## TASK BRIEF
Return, exactly and in full, the lines of the records below starting at the one with "(hact : vs.filter" and ending at the one with "have hnone (l", and no other lines.

## AVAILABLE RECORDS
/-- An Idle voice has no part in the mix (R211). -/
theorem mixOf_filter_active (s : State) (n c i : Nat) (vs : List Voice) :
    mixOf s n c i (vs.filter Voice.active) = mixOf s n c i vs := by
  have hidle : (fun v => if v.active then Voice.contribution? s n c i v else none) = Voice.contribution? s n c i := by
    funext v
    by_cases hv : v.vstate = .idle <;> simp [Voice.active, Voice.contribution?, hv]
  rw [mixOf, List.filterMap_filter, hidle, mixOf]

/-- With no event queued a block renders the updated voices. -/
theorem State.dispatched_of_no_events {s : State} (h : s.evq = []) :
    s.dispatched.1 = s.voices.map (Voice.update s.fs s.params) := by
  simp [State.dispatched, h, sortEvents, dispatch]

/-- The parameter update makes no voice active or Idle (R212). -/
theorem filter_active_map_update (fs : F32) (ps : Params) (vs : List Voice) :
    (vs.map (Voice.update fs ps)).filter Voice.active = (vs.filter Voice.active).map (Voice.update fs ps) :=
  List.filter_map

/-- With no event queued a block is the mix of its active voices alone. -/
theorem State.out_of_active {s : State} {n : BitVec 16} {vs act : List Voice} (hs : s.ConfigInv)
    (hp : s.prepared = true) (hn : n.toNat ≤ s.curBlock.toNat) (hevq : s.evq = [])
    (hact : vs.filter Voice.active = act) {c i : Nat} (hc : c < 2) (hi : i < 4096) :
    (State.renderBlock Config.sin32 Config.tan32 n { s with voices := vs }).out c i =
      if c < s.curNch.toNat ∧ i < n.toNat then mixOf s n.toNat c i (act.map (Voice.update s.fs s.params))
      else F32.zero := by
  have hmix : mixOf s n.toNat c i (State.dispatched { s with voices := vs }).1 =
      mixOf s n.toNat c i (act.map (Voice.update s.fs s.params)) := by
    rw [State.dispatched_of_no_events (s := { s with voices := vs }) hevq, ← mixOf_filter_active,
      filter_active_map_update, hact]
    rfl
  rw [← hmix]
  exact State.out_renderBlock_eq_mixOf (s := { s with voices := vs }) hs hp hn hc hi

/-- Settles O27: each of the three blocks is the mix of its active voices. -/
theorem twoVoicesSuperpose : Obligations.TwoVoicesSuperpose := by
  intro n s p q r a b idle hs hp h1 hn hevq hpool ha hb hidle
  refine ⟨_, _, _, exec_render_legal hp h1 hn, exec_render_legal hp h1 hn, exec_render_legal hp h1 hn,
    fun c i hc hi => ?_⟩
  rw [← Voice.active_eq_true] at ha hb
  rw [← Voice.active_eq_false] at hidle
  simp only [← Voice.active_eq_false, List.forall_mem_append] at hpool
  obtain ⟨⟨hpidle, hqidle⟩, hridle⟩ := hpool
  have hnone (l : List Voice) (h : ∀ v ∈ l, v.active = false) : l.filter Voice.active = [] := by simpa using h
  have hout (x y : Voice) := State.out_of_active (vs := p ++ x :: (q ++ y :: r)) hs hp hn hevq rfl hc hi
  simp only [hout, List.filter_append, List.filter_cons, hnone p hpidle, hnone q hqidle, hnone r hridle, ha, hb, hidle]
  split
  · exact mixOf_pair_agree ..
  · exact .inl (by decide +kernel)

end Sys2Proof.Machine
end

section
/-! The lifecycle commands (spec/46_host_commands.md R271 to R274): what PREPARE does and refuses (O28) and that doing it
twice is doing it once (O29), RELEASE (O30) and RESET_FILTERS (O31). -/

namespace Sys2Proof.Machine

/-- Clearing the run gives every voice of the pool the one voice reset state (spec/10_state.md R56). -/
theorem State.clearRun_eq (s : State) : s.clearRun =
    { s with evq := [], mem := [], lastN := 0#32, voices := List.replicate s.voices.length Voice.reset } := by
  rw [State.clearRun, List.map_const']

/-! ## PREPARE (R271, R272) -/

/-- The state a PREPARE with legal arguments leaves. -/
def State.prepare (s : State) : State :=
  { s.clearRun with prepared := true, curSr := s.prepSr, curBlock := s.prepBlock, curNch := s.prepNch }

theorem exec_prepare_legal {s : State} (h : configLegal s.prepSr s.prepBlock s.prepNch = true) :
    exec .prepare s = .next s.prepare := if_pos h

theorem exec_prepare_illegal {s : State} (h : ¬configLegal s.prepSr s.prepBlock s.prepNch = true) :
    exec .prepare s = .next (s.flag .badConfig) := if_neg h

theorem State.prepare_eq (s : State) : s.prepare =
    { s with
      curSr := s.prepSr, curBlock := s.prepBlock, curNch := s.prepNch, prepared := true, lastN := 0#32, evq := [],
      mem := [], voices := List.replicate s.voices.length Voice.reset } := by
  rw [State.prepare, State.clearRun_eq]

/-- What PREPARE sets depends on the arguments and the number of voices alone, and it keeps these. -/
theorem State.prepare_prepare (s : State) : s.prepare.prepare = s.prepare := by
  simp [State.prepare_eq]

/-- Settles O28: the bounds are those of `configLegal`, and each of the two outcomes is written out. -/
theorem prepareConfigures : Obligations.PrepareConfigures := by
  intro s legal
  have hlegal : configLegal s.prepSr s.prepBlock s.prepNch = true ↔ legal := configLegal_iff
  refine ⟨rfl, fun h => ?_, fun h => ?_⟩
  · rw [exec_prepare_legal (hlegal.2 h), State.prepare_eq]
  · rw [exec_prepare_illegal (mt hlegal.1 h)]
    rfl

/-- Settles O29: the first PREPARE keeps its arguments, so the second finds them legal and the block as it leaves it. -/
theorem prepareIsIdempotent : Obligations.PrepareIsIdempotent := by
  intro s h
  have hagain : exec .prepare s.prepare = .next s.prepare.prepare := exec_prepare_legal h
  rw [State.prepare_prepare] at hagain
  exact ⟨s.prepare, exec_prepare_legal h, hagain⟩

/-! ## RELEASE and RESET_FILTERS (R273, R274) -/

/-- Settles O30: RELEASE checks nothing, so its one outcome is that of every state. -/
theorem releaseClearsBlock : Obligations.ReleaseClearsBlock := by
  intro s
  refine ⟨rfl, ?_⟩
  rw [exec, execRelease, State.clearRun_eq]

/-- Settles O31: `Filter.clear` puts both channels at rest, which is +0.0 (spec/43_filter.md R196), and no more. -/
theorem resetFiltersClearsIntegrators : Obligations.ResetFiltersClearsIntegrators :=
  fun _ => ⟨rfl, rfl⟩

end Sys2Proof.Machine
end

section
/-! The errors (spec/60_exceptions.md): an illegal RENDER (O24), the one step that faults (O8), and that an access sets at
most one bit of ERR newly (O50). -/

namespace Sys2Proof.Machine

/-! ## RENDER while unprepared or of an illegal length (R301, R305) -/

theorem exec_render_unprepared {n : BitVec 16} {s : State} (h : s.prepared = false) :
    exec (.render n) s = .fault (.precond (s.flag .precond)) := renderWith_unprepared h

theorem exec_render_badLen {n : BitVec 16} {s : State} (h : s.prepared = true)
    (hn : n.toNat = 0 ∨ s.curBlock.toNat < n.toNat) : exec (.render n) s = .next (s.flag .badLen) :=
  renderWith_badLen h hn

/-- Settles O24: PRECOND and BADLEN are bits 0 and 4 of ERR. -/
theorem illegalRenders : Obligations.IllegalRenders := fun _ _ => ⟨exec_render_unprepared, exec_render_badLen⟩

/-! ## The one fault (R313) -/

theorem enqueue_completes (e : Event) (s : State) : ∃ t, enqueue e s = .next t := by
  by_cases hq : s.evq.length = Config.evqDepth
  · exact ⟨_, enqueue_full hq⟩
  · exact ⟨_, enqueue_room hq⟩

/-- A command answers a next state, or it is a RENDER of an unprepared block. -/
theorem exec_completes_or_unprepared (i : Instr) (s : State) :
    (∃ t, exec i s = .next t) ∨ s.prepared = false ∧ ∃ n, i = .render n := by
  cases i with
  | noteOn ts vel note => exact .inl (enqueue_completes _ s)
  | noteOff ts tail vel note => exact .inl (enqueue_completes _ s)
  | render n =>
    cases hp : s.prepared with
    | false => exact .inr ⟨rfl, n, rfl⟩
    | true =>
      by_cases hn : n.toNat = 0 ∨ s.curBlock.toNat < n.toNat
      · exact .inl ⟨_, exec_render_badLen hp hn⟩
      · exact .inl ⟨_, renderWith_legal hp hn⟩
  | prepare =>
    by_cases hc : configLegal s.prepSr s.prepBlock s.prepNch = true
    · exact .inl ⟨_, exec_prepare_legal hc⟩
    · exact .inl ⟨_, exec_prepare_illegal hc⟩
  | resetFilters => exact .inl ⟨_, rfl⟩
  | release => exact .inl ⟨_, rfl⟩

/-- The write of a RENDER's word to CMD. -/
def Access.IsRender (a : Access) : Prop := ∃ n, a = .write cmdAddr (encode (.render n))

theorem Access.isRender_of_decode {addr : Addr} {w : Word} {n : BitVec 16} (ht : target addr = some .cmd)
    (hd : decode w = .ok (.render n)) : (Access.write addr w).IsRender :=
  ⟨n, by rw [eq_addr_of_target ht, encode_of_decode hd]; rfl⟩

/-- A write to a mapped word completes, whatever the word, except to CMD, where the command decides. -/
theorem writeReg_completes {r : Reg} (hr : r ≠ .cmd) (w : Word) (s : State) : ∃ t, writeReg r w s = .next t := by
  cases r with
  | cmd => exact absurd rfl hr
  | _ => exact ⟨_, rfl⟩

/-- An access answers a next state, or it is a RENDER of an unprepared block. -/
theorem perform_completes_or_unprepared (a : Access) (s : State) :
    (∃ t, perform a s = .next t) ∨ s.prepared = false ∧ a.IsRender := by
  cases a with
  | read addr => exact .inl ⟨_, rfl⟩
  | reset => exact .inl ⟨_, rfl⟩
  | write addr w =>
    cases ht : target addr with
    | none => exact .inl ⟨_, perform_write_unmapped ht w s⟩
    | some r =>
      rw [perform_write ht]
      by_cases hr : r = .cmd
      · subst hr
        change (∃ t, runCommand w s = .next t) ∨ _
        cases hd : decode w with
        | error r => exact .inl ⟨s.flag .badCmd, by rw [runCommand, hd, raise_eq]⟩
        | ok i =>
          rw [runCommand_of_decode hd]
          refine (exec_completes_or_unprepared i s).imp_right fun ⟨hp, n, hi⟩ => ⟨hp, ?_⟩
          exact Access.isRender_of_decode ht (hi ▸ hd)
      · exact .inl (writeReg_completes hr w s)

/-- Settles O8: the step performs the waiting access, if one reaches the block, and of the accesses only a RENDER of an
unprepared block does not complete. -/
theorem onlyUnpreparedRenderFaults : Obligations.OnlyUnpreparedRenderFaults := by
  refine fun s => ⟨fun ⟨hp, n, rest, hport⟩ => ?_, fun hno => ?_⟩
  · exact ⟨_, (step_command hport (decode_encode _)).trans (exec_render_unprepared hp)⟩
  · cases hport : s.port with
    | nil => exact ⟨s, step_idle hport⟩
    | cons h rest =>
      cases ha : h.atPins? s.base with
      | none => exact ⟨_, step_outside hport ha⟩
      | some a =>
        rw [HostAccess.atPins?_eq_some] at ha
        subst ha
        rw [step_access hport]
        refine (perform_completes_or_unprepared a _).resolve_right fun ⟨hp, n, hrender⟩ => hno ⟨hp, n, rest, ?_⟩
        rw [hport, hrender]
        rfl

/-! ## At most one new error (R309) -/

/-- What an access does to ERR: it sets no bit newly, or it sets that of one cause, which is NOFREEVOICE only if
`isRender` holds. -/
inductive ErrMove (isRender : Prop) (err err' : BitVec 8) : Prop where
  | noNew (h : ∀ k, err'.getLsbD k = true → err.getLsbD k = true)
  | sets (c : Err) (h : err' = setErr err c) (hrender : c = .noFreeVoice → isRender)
==
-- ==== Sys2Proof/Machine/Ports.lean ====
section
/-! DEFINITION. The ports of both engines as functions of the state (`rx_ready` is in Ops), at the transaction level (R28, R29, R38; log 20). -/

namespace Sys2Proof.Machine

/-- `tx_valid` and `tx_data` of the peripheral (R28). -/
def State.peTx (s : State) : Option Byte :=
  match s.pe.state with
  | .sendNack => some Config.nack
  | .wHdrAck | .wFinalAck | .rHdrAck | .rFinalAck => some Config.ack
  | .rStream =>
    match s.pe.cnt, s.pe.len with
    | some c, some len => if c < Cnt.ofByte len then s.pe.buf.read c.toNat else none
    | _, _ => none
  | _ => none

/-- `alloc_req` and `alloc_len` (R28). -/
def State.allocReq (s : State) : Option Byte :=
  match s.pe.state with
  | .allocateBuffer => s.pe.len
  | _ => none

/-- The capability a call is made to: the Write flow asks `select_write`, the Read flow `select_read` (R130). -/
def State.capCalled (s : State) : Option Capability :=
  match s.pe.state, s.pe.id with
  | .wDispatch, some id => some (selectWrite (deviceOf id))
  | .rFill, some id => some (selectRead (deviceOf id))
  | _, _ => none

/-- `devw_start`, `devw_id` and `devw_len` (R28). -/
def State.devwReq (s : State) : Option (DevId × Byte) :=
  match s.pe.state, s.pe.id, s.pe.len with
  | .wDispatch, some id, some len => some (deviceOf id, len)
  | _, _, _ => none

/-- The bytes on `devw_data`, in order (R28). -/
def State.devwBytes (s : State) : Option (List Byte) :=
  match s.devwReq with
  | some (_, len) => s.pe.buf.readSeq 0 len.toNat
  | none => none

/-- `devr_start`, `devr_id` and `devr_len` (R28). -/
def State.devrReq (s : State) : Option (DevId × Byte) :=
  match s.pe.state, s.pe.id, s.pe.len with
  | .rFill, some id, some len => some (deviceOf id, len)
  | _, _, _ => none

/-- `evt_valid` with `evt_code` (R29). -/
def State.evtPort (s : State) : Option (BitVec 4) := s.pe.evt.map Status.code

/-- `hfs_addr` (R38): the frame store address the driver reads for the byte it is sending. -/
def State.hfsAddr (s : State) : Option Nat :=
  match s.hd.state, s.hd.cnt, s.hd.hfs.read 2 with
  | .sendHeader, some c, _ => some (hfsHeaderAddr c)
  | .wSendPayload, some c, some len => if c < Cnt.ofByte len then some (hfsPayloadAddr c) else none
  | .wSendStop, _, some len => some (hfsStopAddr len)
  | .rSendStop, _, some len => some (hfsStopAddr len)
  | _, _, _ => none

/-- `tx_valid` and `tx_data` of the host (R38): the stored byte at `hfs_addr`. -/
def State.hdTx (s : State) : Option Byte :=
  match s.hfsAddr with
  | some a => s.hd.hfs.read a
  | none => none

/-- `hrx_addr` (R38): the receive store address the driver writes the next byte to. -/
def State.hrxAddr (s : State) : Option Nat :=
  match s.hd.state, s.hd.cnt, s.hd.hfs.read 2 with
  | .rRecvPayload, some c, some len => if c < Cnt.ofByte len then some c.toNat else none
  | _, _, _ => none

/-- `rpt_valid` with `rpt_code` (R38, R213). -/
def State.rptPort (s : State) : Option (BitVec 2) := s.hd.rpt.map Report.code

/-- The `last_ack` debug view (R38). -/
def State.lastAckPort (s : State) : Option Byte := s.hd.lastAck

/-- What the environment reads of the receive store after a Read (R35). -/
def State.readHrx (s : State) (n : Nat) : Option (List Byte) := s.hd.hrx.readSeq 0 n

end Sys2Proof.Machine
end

## RESULT
    (hact : vs.filter Voice.active = act) {c i : Nat} (hc : c < 2) (hi : i < 4096) :
    (State.renderBlock Config.sin32 Config.tan32 n { s with voices := vs }).out c i =
      if c < s.curNch.toNat ∧ i < n.toNat then mixOf s n.toNat c i (act.map (Voice.update s.fs s.params))
      else F32.zero := by
  have hmix : mixOf s n.toNat c i (State.dispatched { s with voices := vs }).1 =
      mixOf s n.toNat c i (act.map (Voice.update s.fs s.params)) := by
    rw [State.dispatched_of_no_events (s := { s with voices := vs }) hevq, ← mixOf_filter_active,
      filter_active_map_update, hact]
    rfl
  rw [← hmix]
  exact State.out_renderBlock_eq_mixOf (s := { s with voices := vs }) hs hp hn hc hi

/-- Settles O27: each of the three blocks is the mix of its active voices. -/
theorem twoVoicesSuperpose : Obligations.TwoVoicesSuperpose := by
  intro n s p q r a b idle hs hp h1 hn hevq hpool ha hb hidle
  refine ⟨_, _, _, exec_render_legal hp h1 hn, exec_render_legal hp h1 hn, exec_render_legal hp h1 hn,
    fun c i hc hi => ?_⟩
  rw [← Voice.active_eq_true] at ha hb
  rw [← Voice.active_eq_false] at hidle
  simp only [← Voice.active_eq_false, List.forall_mem_append] at hpool
  obtain ⟨⟨hpidle, hqidle⟩, hridle⟩ := hpool
  have hnone (l : List Voice) (h : ∀ v ∈ l, v.active = false) : l.filter Voice.active = [] := by simpa using h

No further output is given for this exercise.